AEMO’s Quarterly Energy Dynamics report shows from April to June, wholesale electricity prices in the NEM averaged $108 per megawatt hour (MWh), 59% lower than record high quarterly price set in Q2 2022 ($264/MWh), but 31% higher than the March quarter.
By region, quarterly average prices ranged from $64/MWh in Tasmania to $137/MWh in New South Wales, with Victoria, South Australia and Queensland averaging $89/MWh, $124/MWh and $126/MWh, respectively.
AEMO Executive General Manager Reform Delivery, Violette Mouchaileh, said less volatile market conditions, improved generation availability and higher renewable output put downward pressure on wholesale electricity prices.
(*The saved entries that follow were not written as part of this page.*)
-- ==== Sys2Proof/Machine/Flags.lean ====
section
/-! DEFINITION. The block has no flags, condition codes or status bits (spec 10_state.md R13), so no
command computes one. The one single-bit output is `rsp_valid` (30_encoding.md R43, R48). -/

namespace Sys2Proof.Machine

/-- The output port `rsp_valid`: the step just made produced a response (R48). -/
def rspValid (s : State) : Bool := s.rsp.isSome

end Sys2Proof.Machine
end

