-- ==== Sys2Proof/Laws/Interface.lean ====
section
/-! SUPPORT. The functions of the shared interface, one lemma per kind of instance, and the fold over a
byte sequence. -/

namespace Sys2Proof.Machine

@[simp] theorem reflectIf_true (v : Byte) : reflectIf true v = reflect8 v := rfl
@[simp] theorem reflectIf_false (v : Byte) : reflectIf false v = v := rfl

theorem initValue_of_crc8 {P : Params} (h : P.alg = .crc8) : initValue P = P.init := by
  simp [initValue, h]

theorem initValue_of_sum {P : Params} (h : P.alg = .sum) : initValue P = 0 := by
  simp [initValue, h]

theorem initValue_of_xor {P : Params} (h : P.alg = .xor) : initValue P = 0 := by
  simp [initValue, h]

theorem upd_of_crc8 {P : Params} (h : P.alg = .crc8) (s b : Byte) :
    upd P s b = crcUpdate P.toCrcParams s b := by
  simp [upd, h]

theorem upd_of_sum {P : Params} (h : P.alg = .sum) (s b : Byte) : upd P s b = s + b := by
  simp [upd, h, sumUpdate]

theorem upd_of_xor {P : Params} (h : P.alg = .xor) (s b : Byte) : upd P s b = s ^^^ b := by
  simp [upd, h, xorUpdate]

theorem dig_of_crc8 {P : Params} (h : P.alg = .crc8) (s : Byte) :
    dig P s = crcDigest P.toCrcParams s := by
  simp [dig, h]

theorem dig_of_sum {P : Params} (h : P.alg = .sum) (s : Byte) : dig P s = s := by
  simp [dig, h]

theorem dig_of_xor {P : Params} (h : P.alg = .xor) (s : Byte) : dig P s = s := by
  simp [dig, h]

@[simp] theorem foldUpd_nil (P : Params) (s : Byte) : foldUpd P s [] = s := rfl

@[simp] theorem foldUpd_cons (P : Params) (s b : Byte) (S : List Byte) :
    foldUpd P s (b :: S) = foldUpd P (upd P s b) S := rfl

/-- The fold of the spec (R68) is the library's left fold of `upd`. -/
theorem foldUpd_eq_foldl (P : Params) (s : Byte) (S : List Byte) :
    foldUpd P s S = S.foldl (upd P) s := by
  induction S generalizing s with
  | nil => rfl
  | cons b S ih => simp [ih]

end Sys2Proof.Machine
end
“Increased market share of lower marginal-cost renewables helped push down the wholesale electricity cost from Q2 2022, despite this quarter having the highest Q2 underlying1 demand recorded since 2016,” Ms Mouchaileh said.
“In addition to increased wind and grid-scale solar output, lower thermal-coal costs and a net increase in black-coal generation availability in NSW – despite the retirement of the Liddell Power Station – helped reduce year-on-year wholesale prices.
“Rooftop solar generation increased 30% from Q2 2022, which reduced electricity demand from the grid. Coupled with higher renewable output, wholesale prices were zero or negative 9% of the quarter throughout the NEM, a new Q2 record,” she said.By market share, rooftop solar (1.8%), wind (1.6%) and grid-scale solar (1.4%) generation increased compared to Q2 2022, while gas (-3.2%), hydro (-1.2%) and black coal (-0.6%) decreased.
By state, wholesale prices at or below $0/MWh occurred the most in South Australia (17%), Victoria (13%) and Queensland (9%), rising to 29%, 20% and 25% respectively between 9am and 5pm.
NEM total emissions declined this quarter to the lowest Q2 levels on record at 28.7 million tonnes of carbon dioxide, 6.6% lower than Q2 2022, while emissions intensity dropped 4.3% to 0.61 tCO2 e/MWh.
During the June quarter, east coast wholesale gas prices averaged $14.20 per gigajoule (GJ), the second highest Q2 price after last year’s record of $28.39/GJ. Gas demand decreased by 5% this quarter compared to Q2 2022, driven by lower usage for gas-fired generation.
Meanwhile, a fundamental shift in domestic gas supply is underway, driven by declining production from gas fields connected to the Longford Gas Plant in Victoria. Aggregate Longford production decreased by nearly 25 PJ compared to Q2 2022, and daily production levels also decreased. Longford supply has mostly been replaced by a net increase in Queensland supply (11.3 PJ).
In Western Australia’s Wholesale Electricity Market (WEM), an all-time record high weighted average Balancing Price ($113/MWh) was set in Q2 2023, along with a new Q2 maximum operational demand record (3,652 MW).
“The WEM experienced price increases due to a reduction in energy availability, mostly coal-fired and wind generation, and high demand due to cold temperatures during the quarter,” Ms Mouchaileh said.
“Specifically in June, AEMO forecast multiple lack of reserve conditions due to forced outages of scheduled generators and low wind conditions, resulting in only two-thirds of the total installed generation capacity being available for dispatch,” she said.
A total of 100 PJ was consumed in the WA domestic gas market in Q2 2023, an increase compared to both 3.4 PJ in Q2 2022 and 7.6 PJ in Q1 2023. A key driver of this was increased gas consumption for electricity generation. Q2 2023 also saw an increase in total WA domestic gas production of 100 PJ.
1 Underlying demand is the total volume of electricity supplied from grid-scale generation and storage, and estimated rooftop solar output.